START Data for the task

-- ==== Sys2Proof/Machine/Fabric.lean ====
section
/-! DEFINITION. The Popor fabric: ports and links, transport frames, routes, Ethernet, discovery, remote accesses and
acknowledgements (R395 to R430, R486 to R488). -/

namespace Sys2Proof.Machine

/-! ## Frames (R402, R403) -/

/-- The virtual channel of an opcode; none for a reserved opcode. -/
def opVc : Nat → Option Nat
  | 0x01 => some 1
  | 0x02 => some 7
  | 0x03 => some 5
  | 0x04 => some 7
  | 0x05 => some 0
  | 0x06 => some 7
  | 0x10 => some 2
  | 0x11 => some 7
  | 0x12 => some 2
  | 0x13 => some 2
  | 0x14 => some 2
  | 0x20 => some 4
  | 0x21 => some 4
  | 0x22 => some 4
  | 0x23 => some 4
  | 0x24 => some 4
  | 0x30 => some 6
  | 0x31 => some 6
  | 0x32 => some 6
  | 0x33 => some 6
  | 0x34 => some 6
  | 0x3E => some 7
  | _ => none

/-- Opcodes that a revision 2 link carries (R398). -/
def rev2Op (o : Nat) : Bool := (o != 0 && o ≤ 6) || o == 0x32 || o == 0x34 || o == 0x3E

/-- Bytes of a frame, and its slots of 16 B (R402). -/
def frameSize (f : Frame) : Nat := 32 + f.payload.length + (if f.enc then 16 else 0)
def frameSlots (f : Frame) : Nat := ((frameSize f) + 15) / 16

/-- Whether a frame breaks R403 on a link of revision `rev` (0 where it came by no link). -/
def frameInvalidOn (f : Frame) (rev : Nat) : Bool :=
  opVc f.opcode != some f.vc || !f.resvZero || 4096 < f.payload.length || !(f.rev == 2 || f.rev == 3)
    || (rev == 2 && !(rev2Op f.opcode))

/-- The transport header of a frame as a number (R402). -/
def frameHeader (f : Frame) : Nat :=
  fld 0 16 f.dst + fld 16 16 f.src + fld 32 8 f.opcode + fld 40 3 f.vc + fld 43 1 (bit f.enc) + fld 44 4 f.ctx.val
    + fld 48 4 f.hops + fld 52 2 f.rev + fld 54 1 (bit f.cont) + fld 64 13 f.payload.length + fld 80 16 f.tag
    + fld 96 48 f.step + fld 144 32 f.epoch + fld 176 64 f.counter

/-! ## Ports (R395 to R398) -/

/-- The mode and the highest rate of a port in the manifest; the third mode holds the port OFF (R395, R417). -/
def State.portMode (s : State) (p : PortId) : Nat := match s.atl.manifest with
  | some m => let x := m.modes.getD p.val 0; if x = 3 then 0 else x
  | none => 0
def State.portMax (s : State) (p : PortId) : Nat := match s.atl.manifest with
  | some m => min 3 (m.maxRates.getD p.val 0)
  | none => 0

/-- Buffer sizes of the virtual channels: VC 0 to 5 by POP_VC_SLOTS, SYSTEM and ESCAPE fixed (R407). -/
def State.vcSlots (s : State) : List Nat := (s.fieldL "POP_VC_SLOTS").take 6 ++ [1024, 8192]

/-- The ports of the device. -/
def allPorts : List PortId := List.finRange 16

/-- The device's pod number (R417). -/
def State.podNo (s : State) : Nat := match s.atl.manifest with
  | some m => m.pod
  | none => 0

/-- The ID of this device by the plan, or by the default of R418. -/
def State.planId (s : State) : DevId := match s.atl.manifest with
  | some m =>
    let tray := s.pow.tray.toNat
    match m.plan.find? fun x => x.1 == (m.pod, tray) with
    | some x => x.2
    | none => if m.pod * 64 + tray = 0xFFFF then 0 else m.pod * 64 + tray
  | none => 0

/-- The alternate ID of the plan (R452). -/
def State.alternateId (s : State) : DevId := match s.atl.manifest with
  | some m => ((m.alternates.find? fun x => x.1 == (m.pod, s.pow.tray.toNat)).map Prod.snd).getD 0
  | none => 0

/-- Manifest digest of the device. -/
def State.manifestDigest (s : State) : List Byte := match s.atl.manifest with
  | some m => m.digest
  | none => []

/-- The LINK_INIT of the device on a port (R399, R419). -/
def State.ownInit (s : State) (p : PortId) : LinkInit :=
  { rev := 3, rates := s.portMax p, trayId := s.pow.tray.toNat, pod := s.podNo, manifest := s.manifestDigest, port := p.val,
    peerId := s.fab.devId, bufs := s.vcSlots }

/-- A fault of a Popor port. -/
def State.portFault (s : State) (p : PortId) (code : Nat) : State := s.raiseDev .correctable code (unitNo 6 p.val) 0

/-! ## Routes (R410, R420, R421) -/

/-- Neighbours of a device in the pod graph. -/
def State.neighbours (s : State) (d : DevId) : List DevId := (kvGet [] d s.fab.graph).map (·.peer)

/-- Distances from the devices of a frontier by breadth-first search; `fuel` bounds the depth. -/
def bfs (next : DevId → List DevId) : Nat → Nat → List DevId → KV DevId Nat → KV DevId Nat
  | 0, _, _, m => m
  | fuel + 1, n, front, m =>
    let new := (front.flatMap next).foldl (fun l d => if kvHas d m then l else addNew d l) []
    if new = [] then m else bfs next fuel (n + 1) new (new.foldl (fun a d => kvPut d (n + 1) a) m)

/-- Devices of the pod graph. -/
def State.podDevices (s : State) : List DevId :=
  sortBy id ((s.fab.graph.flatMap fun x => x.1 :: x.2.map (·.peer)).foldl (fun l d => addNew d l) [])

END Data for the task
START Data for the task

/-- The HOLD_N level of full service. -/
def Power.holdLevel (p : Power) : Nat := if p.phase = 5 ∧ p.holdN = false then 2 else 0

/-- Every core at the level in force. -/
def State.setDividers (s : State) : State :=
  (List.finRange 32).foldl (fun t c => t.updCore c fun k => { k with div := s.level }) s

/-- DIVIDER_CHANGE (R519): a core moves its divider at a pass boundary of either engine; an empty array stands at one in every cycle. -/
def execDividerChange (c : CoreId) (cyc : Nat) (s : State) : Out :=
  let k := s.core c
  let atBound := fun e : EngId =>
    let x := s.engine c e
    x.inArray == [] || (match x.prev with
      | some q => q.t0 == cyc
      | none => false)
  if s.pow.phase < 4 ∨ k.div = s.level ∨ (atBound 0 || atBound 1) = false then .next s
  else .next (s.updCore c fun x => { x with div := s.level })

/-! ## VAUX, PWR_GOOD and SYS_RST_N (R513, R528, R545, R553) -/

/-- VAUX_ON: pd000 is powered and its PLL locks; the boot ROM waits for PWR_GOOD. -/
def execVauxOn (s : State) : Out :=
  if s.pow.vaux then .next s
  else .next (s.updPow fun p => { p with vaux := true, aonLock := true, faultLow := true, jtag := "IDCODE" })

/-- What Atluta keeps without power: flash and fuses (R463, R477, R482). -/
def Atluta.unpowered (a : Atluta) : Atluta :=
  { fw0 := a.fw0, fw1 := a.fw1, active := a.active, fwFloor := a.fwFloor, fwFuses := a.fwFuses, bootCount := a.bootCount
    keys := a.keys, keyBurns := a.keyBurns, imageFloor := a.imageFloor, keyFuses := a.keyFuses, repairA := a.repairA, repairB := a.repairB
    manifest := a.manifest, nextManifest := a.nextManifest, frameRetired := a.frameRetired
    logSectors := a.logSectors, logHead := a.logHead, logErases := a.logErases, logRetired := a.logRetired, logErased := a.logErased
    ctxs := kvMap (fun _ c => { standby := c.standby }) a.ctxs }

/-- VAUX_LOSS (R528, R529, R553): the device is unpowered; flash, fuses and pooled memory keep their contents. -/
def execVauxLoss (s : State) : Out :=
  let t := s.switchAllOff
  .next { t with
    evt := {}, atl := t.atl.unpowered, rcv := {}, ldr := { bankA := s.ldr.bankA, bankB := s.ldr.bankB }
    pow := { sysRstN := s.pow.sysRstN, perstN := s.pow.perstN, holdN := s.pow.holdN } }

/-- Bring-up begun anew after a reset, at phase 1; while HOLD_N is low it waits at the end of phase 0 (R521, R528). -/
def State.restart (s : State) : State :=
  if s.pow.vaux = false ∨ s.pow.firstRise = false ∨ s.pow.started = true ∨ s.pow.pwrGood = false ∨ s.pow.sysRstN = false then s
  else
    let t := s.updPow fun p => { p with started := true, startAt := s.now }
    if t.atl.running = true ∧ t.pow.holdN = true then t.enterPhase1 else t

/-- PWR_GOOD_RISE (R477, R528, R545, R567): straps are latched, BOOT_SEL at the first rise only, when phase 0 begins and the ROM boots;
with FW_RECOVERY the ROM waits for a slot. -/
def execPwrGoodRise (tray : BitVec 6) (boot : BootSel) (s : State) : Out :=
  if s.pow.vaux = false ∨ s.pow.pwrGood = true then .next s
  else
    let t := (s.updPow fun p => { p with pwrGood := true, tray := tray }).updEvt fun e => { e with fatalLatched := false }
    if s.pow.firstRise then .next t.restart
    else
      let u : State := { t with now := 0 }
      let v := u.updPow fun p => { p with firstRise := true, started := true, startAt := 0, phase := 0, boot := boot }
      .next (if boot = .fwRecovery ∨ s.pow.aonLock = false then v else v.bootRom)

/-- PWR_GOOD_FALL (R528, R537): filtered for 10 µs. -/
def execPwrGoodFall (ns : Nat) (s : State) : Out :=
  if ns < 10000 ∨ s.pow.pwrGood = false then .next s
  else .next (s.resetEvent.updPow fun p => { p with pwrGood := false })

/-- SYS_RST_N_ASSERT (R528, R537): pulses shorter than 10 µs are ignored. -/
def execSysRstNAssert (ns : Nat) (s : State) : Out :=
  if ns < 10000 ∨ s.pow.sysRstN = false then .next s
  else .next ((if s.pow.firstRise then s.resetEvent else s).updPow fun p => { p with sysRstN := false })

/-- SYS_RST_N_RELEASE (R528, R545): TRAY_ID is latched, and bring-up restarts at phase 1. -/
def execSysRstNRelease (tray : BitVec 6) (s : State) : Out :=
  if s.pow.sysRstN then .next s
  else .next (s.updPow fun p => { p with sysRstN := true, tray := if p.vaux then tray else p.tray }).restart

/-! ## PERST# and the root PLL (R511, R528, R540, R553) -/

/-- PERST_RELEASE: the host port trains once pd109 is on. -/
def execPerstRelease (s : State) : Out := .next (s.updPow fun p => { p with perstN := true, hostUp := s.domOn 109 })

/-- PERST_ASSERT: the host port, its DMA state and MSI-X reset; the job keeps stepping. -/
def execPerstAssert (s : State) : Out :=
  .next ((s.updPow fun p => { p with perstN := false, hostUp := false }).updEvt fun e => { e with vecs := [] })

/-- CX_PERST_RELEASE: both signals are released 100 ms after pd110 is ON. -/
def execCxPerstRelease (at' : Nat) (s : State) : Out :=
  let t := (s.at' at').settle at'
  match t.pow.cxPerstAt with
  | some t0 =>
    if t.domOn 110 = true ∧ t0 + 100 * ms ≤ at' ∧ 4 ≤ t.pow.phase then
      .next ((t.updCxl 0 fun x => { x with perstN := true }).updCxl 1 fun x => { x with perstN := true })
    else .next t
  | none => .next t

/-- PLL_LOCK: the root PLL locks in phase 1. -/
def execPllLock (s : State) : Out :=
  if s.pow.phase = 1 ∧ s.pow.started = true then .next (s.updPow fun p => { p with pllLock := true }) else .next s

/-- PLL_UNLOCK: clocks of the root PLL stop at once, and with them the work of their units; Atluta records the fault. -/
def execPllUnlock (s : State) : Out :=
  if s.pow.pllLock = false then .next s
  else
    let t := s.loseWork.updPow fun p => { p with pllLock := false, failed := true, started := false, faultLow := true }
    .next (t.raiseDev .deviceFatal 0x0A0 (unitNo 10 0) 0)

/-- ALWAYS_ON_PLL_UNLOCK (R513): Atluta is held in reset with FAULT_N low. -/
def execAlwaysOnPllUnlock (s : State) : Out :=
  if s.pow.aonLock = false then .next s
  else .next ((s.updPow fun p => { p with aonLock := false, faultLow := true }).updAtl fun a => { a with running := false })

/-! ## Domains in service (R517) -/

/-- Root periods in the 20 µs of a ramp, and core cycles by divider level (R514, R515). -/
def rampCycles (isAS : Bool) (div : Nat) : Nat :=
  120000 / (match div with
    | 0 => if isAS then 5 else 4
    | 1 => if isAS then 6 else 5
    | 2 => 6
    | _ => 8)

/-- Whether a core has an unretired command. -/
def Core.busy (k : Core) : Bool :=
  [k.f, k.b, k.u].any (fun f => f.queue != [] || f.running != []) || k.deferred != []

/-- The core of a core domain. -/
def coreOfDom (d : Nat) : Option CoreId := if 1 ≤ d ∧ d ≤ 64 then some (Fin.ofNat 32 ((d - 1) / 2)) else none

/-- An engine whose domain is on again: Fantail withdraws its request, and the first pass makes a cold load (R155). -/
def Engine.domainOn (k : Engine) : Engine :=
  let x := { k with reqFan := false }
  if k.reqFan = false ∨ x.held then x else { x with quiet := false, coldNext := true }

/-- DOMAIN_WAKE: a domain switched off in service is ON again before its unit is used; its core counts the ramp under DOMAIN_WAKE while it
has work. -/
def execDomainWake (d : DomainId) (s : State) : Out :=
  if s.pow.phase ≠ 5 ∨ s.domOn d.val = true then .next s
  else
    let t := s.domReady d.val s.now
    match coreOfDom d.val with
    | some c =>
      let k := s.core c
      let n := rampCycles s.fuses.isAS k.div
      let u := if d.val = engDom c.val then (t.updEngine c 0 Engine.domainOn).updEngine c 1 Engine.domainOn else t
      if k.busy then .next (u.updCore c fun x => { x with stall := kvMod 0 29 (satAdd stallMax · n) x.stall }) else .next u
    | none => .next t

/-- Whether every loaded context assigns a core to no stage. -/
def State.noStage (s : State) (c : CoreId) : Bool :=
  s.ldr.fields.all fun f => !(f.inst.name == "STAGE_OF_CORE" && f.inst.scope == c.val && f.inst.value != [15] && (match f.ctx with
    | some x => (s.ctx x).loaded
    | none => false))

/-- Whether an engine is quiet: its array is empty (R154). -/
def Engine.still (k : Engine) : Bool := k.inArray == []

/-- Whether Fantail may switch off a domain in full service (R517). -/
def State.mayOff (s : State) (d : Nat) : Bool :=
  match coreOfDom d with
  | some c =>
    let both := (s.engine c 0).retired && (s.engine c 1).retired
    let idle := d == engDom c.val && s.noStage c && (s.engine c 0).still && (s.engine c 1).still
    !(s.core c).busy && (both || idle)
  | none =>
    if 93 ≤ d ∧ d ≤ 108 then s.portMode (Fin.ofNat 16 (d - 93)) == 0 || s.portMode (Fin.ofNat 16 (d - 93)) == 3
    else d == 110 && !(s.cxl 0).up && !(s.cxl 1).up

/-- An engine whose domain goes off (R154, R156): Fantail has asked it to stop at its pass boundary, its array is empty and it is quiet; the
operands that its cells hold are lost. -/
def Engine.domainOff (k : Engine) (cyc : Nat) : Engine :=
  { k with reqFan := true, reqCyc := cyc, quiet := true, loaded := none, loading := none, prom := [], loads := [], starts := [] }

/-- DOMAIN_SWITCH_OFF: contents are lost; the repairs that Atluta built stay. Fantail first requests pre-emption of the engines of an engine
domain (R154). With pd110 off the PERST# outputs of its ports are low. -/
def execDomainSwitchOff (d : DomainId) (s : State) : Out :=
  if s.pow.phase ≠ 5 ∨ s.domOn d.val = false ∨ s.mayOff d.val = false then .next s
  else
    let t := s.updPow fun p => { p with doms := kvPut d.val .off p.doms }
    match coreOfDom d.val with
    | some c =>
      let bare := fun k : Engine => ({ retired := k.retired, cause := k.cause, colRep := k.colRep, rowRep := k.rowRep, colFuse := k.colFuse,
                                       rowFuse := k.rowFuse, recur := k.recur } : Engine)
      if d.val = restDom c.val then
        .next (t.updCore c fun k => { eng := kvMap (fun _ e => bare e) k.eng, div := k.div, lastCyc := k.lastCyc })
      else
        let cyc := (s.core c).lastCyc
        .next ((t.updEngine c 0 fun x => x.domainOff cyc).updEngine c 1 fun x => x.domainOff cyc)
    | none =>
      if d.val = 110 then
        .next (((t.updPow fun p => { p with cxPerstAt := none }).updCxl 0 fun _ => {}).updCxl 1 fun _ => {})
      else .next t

END Data for the task

Problem requirements
Where the data above reaches the line holding "let tray := s.pow.tray.toNat", begin printing, and stop after the line holding "plan (R452). -/". Each line must be reproduced exactly, with nothing else added.

Output of the task
    let tray := s.pow.tray.toNat
    match m.plan.find? fun x => x.1 == (m.pod, tray) with
    | some x => x.2
    | none => if m.pod * 64 + tray = 0xFFFF then 0 else m.pod * 64 + tray
  | none => 0

/-- The alternate ID of the plan (R452). -/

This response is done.